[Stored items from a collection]
-- ==== Sys2Proof/Machine/State.lean ====
section
/-! DEFINITION. The state of the module: cores, gangs, clusters, memories, queues, the command processors' tables, debug
blocks, flash and links (R16 to R28, R113, R335, R357, R395 to R416, R440 to R452, R466, R476 to R486), and reset. Plain
data throughout; the assumption log's entries are named by number. -/

namespace Sys2Proof.Machine

/-- Why the module stops. -/
inductive Fault where
  /-- Raised by `step` when the module has removed its own power or was never powered (R486): nothing runs. Safe. -/
  | noPower
  deriving DecidableEq, Repr

/-- Why an instruction has no meaning here. -/
inductive Refusal where
  /-- Raised by an arm of `exec` that has no meaning yet. Safe: it only stops the run. -/
  | notModelled (mnemonic : String)
  deriving DecidableEq, Repr

/-! ### Pieces of a core -/

/-- A loop register (R221). -/
structure Loop where
  active : Bool := false
  remaining : BitVec 32 := 0
  index : BitVec 32 := 0
  start : VAddr := 0
  stop : Option VAddr := none
  deriving DecidableEq, Repr

/-- A token slot (R55): pending, with the producer's scope. -/
structure Token where
  pending : Bool := false
  scope : BitVec 3 := 0
  deriving DecidableEq, Repr

/-- A trap waiting to be taken (R251, R284, R363), one per source. -/
structure PTrap where
  src : BitVec 3
  code : BitVec 8
  epc : VAddr
  tval : DWord
  /-- `%pfrec` for a posted fault (R360) -/
  pfrec : DWord
  deriving DecidableEq, Repr

/-- A deferred report on its way to its core, or arrived (R388): the cause 0x06 or 0x08 and its value. -/
structure Report where
  code : BitVec 8
  tval : DWord
  deriving DecidableEq, Repr

/-- A cached leaf translation (R380): ASID, virtual base, size and the leaf. -/
structure TlbEntry where
  asid : BitVec 10
  base : Nat
  size : Nat
  pte : DWord
  deriving DecidableEq, Repr

/-- A cached non-leaf entry (R380): the table that the virtual addresses with the same bits from `lo` upward lead to. -/
structure WalkEntry where
  asid : BitVec 10
  lo : Nat
  page : Nat
  table : Nat
  deriving DecidableEq, Repr

/-- A posted instruction with the register values read at commit (R177). -/
structure Posted where
  instr : Instr
  d : DWord := 0
  a : DWord := 0
  b : DWord := 0
  a1 : DWord := 0
  pc : VAddr := 0
  /-- its halyard waits are taken (R51) -/
  waited : Bool := false
  /-- it has begun; for a producer, its slot is pending -/
  started : Bool := false
  /-- entries, elements or updates done; `progB` is the `qb` side of a `qfill` -/
  prog : Nat := 0
  progB : Nat := 0
  /-- elements gathered of the entry in progress, on each side (R262) -/
  partA : List (Nat × Nat) := []
  partB : List (Nat × Nat) := []
  /-- the element addresses a store walk has written, for overlaps (R137, log 31) -/
  seen : List Nat := []
  /-- flags that local completion ORs into `%fflags` (R84) -/
  flags : BitVec 6 := 0
  /-- it has reached local completion and made its signals, with writes to memory left to make (R52) -/
  signed : Bool := false
  /-- a posted fault stopped it: the stream register whose walk it stopped, 0 for a grid instruction (R368) -/
  fault : Option Nat := none
  deriving DecidableEq, Repr

/-- An operand-queue entry (R116): format, raw elements, scale bytes, the block of each scaled element with whether it is the
block's last (R72), and the elements poisoned by their own parity and by that of a scale byte of their block (R436). -/
structure QEntry where
  fmt : BitVec 4
  elems : List Nat
  scales : List Nat := []
  blocks : List (Nat × Bool) := []
  badElem : List Nat := []
  badScale : List Nat := []
  deriving DecidableEq, Repr

/-- A stream register (R253). -/
structure StreamReg where
  base : DWord := 0
  sp : BitVec 2 := 0
  sbase : DWord := 0
  ssp : BitVec 2 := 0
  count : SMap Nat := []
  stride : SMap Int := []
  sstride : SMap Int := []
  kdim : BitVec 2 := 3
  fmt : BitVec 4 := 0
  target : BitVec 2 := 0
  mcast : BitVec 24 := 0
  recEn : Bool := false
  recId : BitVec 20 := 0
  pos : Nat := 0
  active : Bool := false
  /-- the translations that look-ahead keeps ready (R255) -/
  ahead : List TlbEntry := []
  deriving DecidableEq, Repr

/-- The state of a row (R105). -/
inductive RowSt where
  | v | g | gr
  deriving DecidableEq, Repr

/-- An update that has issued and not yet retired (R264). -/
structure Upd where
  qa : List QEntry
  qb : List QEntry
  half : BitVec 2
  int : Bool
  cols : Nat
  rows : Nat
  /-- number within its `gupd`, the posting address, and whether it is the last -/
  num : Nat
  pc : VAddr
  last : Bool
  h : Hal
  deriving DecidableEq, Repr

/-- A `gdone` that has executed and whose rows are not all handed over (R107). -/
structure Done where
  rows : List Nat
  h : Hal
  deriving DecidableEq, Repr

/-- A copy instruction in flight (R270). -/
structure Flight where
  p : Posted
  /-- sampled slots not yet seen idle -/
  waits : List Nat
  /-- the first element not completed, and the end of the chunk formed (R384) -/
  k : Nat := 0
  chunk : Nat := 0
  pins : List TlbEntry := []
  /-- a posted fault stopped it -/
  stopped : Bool := false
  /-- the fault that the formation of a chunk has noted at its end (R384) -/
  noted : Option (BitVec 8 × DWord) := none
  /-- the element read whose write is held, with its value: it is not read again (R129) -/
  got : Option (Nat × Nat) := none
  /-- the packed requests of an `xgath`'s chunk, once they are sent: the offset each peer's port was chosen by (R463) -/
  asked : Option (SMap Nat) := none
  /-- entries of an `xenq` not yet accepted -/
  unacked : Nat := 0
  sentAll : Bool := false
  deriving DecidableEq, Repr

▸ **HOW TO COMPLETE THIS TASK**
Among the lines above, return those that contain the string "meaning".

▸ **COMPLETED TASK**
/-- Why an instruction has no meaning here. -/
  /-- Raised by an arm of `exec` that has no meaning yet. Safe: it only stops the run. -/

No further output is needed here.